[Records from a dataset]

-- ==== Sys2Proof/Machine/State.lean ====
section
/-! DEFINITION. State.lean: everything the spec gives the SK9600, as plain data, chapter by chapter.
A field's docstring reads: what it is | width | file and rule | reset value. Tables keyed by a number
(channel, slot, rod, entry …) are lists of (key, value) pairs in one canonical form (Machine/Map.lean):
keys strictly rising, an unlisted key standing at the reset value. Object values that a manager
writes are in `ObjStore`; the registers that the device itself changes are fields of their own. -/

namespace Sys2Proof.Machine

/-- A table keyed by a number, in canonical form (Machine/Map.lean). -/
abbrev SMap (α : Type) := List (Nat × α)

/-- The ways a command can stop without a next state. No command of the table has no effect in the
spec, so none is raised: the type has one constructor kept for a queue that holds an ill-formed term. -/
inductive Fault where
  /-- Never raised by any meaning: no row of the table is a stop in the spec (safe). -/
  | stuck
  deriving DecidableEq, Repr

/-- A command without a meaning. -/
inductive Refusal where
  /-- Stands only in arms of `exec` that have no meaning yet (safe: no claim about such a command holds). -/
  | notModelled (mnemonic : String)
  deriving DecidableEq, Repr

/-- Power states of Table 17.5. -/
inductive Power where
  | off | boot | hold | serve | quiet | safe | shutdown
  deriving DecidableEq, Repr

/-- Radio states of Table 10.1. -/
inductive Radio where
  | sleep | standby | synth | receive | transmit | duplex
  deriving DecidableEq, Repr

/-- The scope of a mute (R30, Table 1.9). -/
inductive Scope where
  | slot (g : Nat) | chan (ch : Nat) | rod (r : Nat) | device
  deriving DecidableEq, Repr

/-- Who owns a mute: mutes of different owners are independent (R30). -/
inductive Owner where
  /-- reaction of a fault source (R345) -/
  | fault (src : Nat)
  /-- loop mute of a route (R195) -/
  | loop (route : Nat)
  /-- mute of a transmit side fed by a lost RF donor path (Table 1.8) -/
  | donorPath (g : Nat)
  | donorLoss (g : Nat) | identity (g : Nat) | noiseRise (g : Nat) | tdd (grp : Nat)
  /-- settling mute of a transmit side (R94) -/
  | settling (g : Nat)
  /-- Sentinel channel mute and TXEN-low rod mute (R278) -/
  | sentinel (ch : Nat) | sentinelRod (r : Nat)
  | muteN
  /-- device-scope mute of QUIET, SAFE and SHUTDOWN (R392, R412) -/
  | power
  /-- rod muted while it restarts (R434), calibrates or after a failed calibration (R260) -/
  | rodRestart (r : Nat) | rodCal (r : Nat)
  /-- die-to-die link mute (R12) -/
  | dieLink (r : Nat)
  /-- rod zone in shut-down (R391) -/
  | rodShutdown (r : Nat)
  /-- licence mute of a side (R270); true the transmit side -/
  | licence (g : Nat) (tx : Bool)
  /-- mute of a transmit side fed by a stream not running (R290) -/
  | stream (g : Nat)
  /-- Muted mismatch state and feedback switch failure (Table 10.6, R256) -/
  | mismatch (ch : Nat) | fbSwitch (ch : Nat)
  /-- active bank lost its seal (Table 1.7, Table 4.4) -/
  | bankSeal (g : Nat)
  /-- REFCLK, core PLL, Sentinel self-check: mutes of Table 1.8 -/
  | refclk | corePll | sentinelSelf
  deriving DecidableEq, Repr

/-- One active mute. -/
structure Mute where
  owner : Owner
  scope : Scope
  deriving DecidableEq, Repr

/-- One operation's answer (Tables 2.5 to 2.7). -/
structure Reply where
  opcode : Nat
  status : Nat
  index : Nat
  sub : Nat
  data : List Byte := []
  deriving DecidableEq, Repr

/-- What leaves the device at its ports and pins. -/
inductive Emission where
  /-- an OLP datagram from the management port, UDP port and address on which its request arrived, to the request's
  source (R41) -/
  | olp (dest : Origin) (bytes : List Byte)
  /-- the answer to a single operation commanded outside a message (rows READ, WRITE, …) -/
  | reply (m : Nat) (r : Reply)
  /-- a monitor answer line: the status (0 = OK) and its data (R414) -/
  | monitor (status : Nat) (data : List Byte)
  /-- an Ethernet frame of a DN port, destination MAC to FCS: an IQ message, a delay message or an export frame
  (R292, R299, R300) -/
  | dnFrame (port : Nat) (bytes : List Byte)
  /-- a superframe on a lane (R301): its 64b/66b blocks, the relay messages in its relay blocks (R309) -/
  | superframe (lane : Nat) (blocks : List (BitVec 66))
  /-- an RFFE transaction on a bus (R250): USID, command, address, data -/
  | rffe (bus usid cmd addr : Nat) (data : List Nat)
  /-- a demand to every sensor (R380) -/
  | thermalDemand
  deriving DecidableEq, Repr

* Exercise details
Print exactly, and only, the lines from the line that contains "Nat) (bytes : List Byte)" through the last line of the records.

* Final answer
  | dnFrame (port : Nat) (bytes : List Byte)
  /-- a superframe on a lane (R301): its 64b/66b blocks, the relay messages in its relay blocks (R309) -/
  | superframe (lane : Nat) (blocks : List (BitVec 66))
  /-- an RFFE transaction on a bus (R250): USID, command, address, data -/
  | rffe (bus usid cmd addr : Nat) (data : List Nat)
  /-- a demand to every sensor (R380) -/
  | thermalDemand
  deriving DecidableEq, Repr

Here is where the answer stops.